We've issued this update on two different dates, a partial list update in August and one in early September.

The following tables summarize the updated demographics of the Killed in Gaza list following the latest update on September 7th, 2024:

Demographic	Number	%
Senior Men	982	3.5%
Senior Women	655	2.3%
Men	11,583	41.1%
Women	5,614	19.9%
Boys	5,202	18.5%
Girls	4,149	14.7%
Total Persons	28,185

Gaza Daily Reporting Period

August 17, 2024 · One min read

The Gaza Ministry of Health has started reporting some days for 48 hour periods on a consistent basis, with the last two dates being August 17th (with no report on August 16th) and August 12th (with no report on August 11th).

In the event of a skipped reporting date like the scenarios noted above, you'll see a new report_period field indicating 48 hours for the consolidated report and 0 hours for the skipped report. For example: August 17th would have 48 hours and August 16th would have 0 hours. We're maintaining the skipped report dates for consistency and to reflect the cumulative values on those dates regardless of a report presence.

All existing report dates covering 24 hour periods will have a value of 24 for report_period.

Killed in Gaza 04-30 Update

June 26, 2024 · 4 min read

On May 5th, we received an updated list of names of those killed in Gaza up to April 30th. We've incorporated new records and existing record changes from that update.

The new list was in a PDF format that differed slightly from the prior lists that were distributed in CSV & PDF format. You can download the Ministry of Health PDF here that was used as the source for this update.

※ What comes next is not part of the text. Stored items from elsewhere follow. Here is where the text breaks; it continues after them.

/-! ## LoopOps -/

@[simp] theorem outputOff_pending (s : State) (n : Nat) : (outputOff s n).pending = s.pending := by unfold outputOff; simp
@[simp] theorem loopOffNow_pending (s : State) (n : Nat) : (loopOffNow s n).pending = s.pending := by unfold loopOffNow; simp
@[simp] theorem softStart_pending (s : State) (n : Nat) : (softStart s n).pending = s.pending := by unfold softStart; simp
@[simp] theorem loopRunning_pending (s : State) (n : Nat) : (loopRunning s n).pending = s.pending := by unfold loopRunning; simp
@[simp] theorem moveSp_pending (s : State) (n : Nat) : (moveSp s n).pending = s.pending := by unfold moveSp; simp
@[simp] theorem injectionTick_pending (s : State) : (injectionTick s).pending = s.pending := by unfold injectionTick; simp
@[simp] theorem sendOutput_pending (s : State) (n : Nat) : (sendOutput s n).pending = s.pending := by unfold sendOutput; simp
@[simp] theorem runLaw_pending (s : State) (n : Nat) (x : Int) : (runLaw s n x).1.pending = s.pending := (rfl)
@[simp] theorem output_pending (s : State) (n : Nat) : (output s n).pending = s.pending := by unfold output; simp
@[simp] theorem saturation_pending (s : State) (n : Nat) (d : Int) : (saturation s n d).1.pending = s.pending := (rfl)
@[simp] theorem oscillation_pending (s : State) (n : Nat) (x : Int) : (oscillation s n x).1.pending = s.pending := by unfold oscillation; simp
@[simp] theorem loopFault_pending (s : State) (n code : Nat) : (loopFault s n code).pending = s.pending := (rfl)
@[simp] theorem loopSpills_pending (s : State) (n : Nat) : (loopSpills s n).pending = s.pending := by unfold loopSpills; simp
@[simp] theorem loopRespond_pending (s : State) (n code : Nat) : (loopRespond s n code).1.pending = s.pending := by
  unfold loopRespond; simp only; (repeat' split) <;> simp
@[simp] theorem captureSample_pending (s : State) (n : Nat) (x y : Int) : (captureSample s n x y).pending = s.pending := by unfold captureSample; simp
@[simp] theorem captureTrigger_pending (s : State) (n : Nat) : (captureTrigger s n).pending = s.pending := by unfold captureTrigger; simp
@[simp] theorem loopBroken_pending (s : State) (n : Nat) : (loopBroken s n).pending = s.pending := by unfold loopBroken; simp
@[simp] theorem followMotor_pending (s : State) (n : Nat) : (followMotor s n).pending = s.pending := by unfold followMotor; simp
@[simp] theorem countEval_pending (s : State) (n : Nat) : (countEval s n).pending = s.pending := (rfl)
@[simp] theorem supervise_pending (s : State) (n : Nat) (x d : Int) : (supervise s n x d).1.pending = s.pending := by unfold supervise; simp
@[simp] theorem evalRunning_pending (s : State) (n : Nat) (x : Int) : (evalRunning s n x).1.pending = s.pending := by unfold evalRunning; simp
@[simp] theorem evalLoop_pending (s : State) (n : Nat) : (evalLoop s n).1.pending = s.pending := by unfold evalLoop; simp
@[simp] theorem loopCommandOff_pending (s : State) (n : Nat) : (loopCommandOff s n).pending = s.pending := by unfold loopCommandOff; simp
@[simp] theorem loopCommandOn_pending (s : State) (n : Nat) : (loopCommandOn s n).pending = s.pending := by unfold loopCommandOn; split <;> simp
@[simp] theorem loopRestartNow_pending (s : State) (n : Nat) : (loopRestartNow s n).pending = s.pending := by unfold loopRestartNow; simp
@[simp] theorem selectBank_pending (s : State) (n b : Nat) : (selectBank s n b).pending = s.pending := (rfl)
@[simp] theorem safestopLoop_pending (s : State) (n : Nat) : (safestopLoop s n).pending = s.pending := by unfold safestopLoop; simp
@[simp] theorem goodConversion_pending (s : State) (i v1 : Nat) : (goodConversion s i v1).pending = s.pending := by unfold goodConversion; simp
@[simp] theorem brokenConversion_pending (s : State) (i v1 : Nat) : (brokenConversion s i v1).pending = s.pending := (rfl)

/-! ## LinkOps -/

@[simp] theorem restLanes_pending (s : State) (n : Nat) : (restLanes s n).pending = s.pending := (rfl)
@[simp] theorem setLinkState_pending (s : State) (n v : Nat) : (setLinkState s n v).pending = s.pending := by unfold setLinkState; simp
@[simp] theorem queueBlocks_pending (s : State) (n : Nat) (l : List LinkBlock) : (queueBlocks s n l).pending = s.pending := by
  unfold queueBlocks; simp
@[simp] theorem sendControl_pending (s : State) (n : Nat) (l : List (List Byte)) : (sendControl s n l).pending = s.pending := by
  unfold sendControl; simp
@[simp] theorem sendLight_pending (s : State) (n beam kind t d : Nat) : (sendLight s n beam kind t d).pending = s.pending := by unfold sendLight; simp
@[simp] theorem releaseLights_pending (s : State) (n : Nat) : (releaseLights s n).pending = s.pending := by unfold releaseLights; simp
@[simp] theorem sendMultiframe_pending (s : State) (n : Nat) : (sendMultiframe s n).pending = s.pending := (rfl)
@[simp] theorem linkTick_pending (s : State) : (linkTick s).pending = s.pending := by unfold linkTick; simp
@[simp] theorem sendPixels_pending (s : State) (n seq : Nat) (words : List Nat) : (sendPixels s n seq words).pending = s.pending := by
  unfold sendPixels; simp
@[simp] theorem sendLspi_pending (s : State) (n : Nat) (l : List Nat) : (sendLspi s n l).pending = s.pending := (rfl)
@[simp] theorem linkBegin_pending (s : State) (n : Nat) (rep serve : Bool) : (linkBegin s n rep serve).pending = s.pending := by
  unfold linkBegin; simp
@[simp] theorem linkUp_pending (s : State) (n : Nat) (serve : Bool) : (linkUp s n serve).pending = s.pending := by unfold linkUp; simp
@[simp] theorem linkOff_pending (s : State) (n : Nat) : (linkOff s n).pending = s.pending := by unfold linkOff; simp
@[simp] theorem linkFail_pending (s : State) (n : Nat) : (linkFail s n).1.pending = s.pending := by unfold linkFail; simp
@[simp] theorem linkIsUp_pending (s : State) (n : Nat) : (linkIsUp s n).pending = s.pending := by unfold linkIsUp; simp
@[simp] theorem linkStepDone_pending (s : State) (n : Nat) (regs : List Nat) : (linkStepDone s n regs).1.pending = s.pending := by
  unfold linkStepDone; split <;> simp
@[simp] theorem linkHardFault_pending (s : State) (n status : Nat) : (linkHardFault s n status).1.pending = s.pending := by unfold linkHardFault; simp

We noted the following changes to their reporting format:

they dropped the "source" column we previously used to track public submissions vs. official sourcing, so we added a new "unknown" value to our existing source field if a new record has no source attribute (but we've kept the old value if the record already existed)
they removed the date of birth field and only reported age
a number of records did not have an identifier, so we generated one based on the report date and their reported index (prefixed with missing-)

Change Summary

The following tables summarize the demographic changes in our Killed in Gaza list following its merge with the abovenoted Ministry list:

Demographics of Our List Before Merge

Demographic	Number	%
Senior Men	566	2.8%
Senior Women	410	2.0%
Men	8,115	39.8%
Women	4,597	22.5%
Boys	3,402	16.7%
Girls	2,956	14.5%
Male (no age)	182	0.9%
Female (no age)	162	0.8%
Total Persons	20,390

Demographics of Newly Added Records

Demographic	Number	%
Senior Men	199	4.5%
Senior Women	115	2.6%
Men	2,396	53.6%
Women	647	14.5%
Boys	630	14.1%
Girls	391	8.8%
Male (no age)	66	1.5%
Female (no age)	22	0.5%
Total Persons	4,466

Demographics of Our Updated List After Merge

Demographic	Number	%
Senior Men	760	3.1%
Senior Women	524	2.1%
Men	10,424	42.3%
Women	5,204	21.1%
Boys	4,005	16.2%
Girls	3,330	13.5%
Male (no age)	244	1.0%
Female (no age)	181	0.7%
Total Persons	24,672

Demographics of Removed Records

184 records in our prior list were not present in the latest list release (by identification number) so we removed them.

Demographic	Number	%
Senior Men	5	2.7%
Senior Women	1	0.5%
Men	88	47.8%
Women	40	21.7%
Boys	27	14.7%
Girls	18	9.8%
Male (no age)	3	1.6%
Female (no age)	2	1.1%
Total Persons	184

We believe the higher ratio of Men in this revised list reflects the addition of community-reported sourcing. These records likely include more of those lost or missing for which remains were not received by health authorities as was the case for most of the records in the initial list distributed in January.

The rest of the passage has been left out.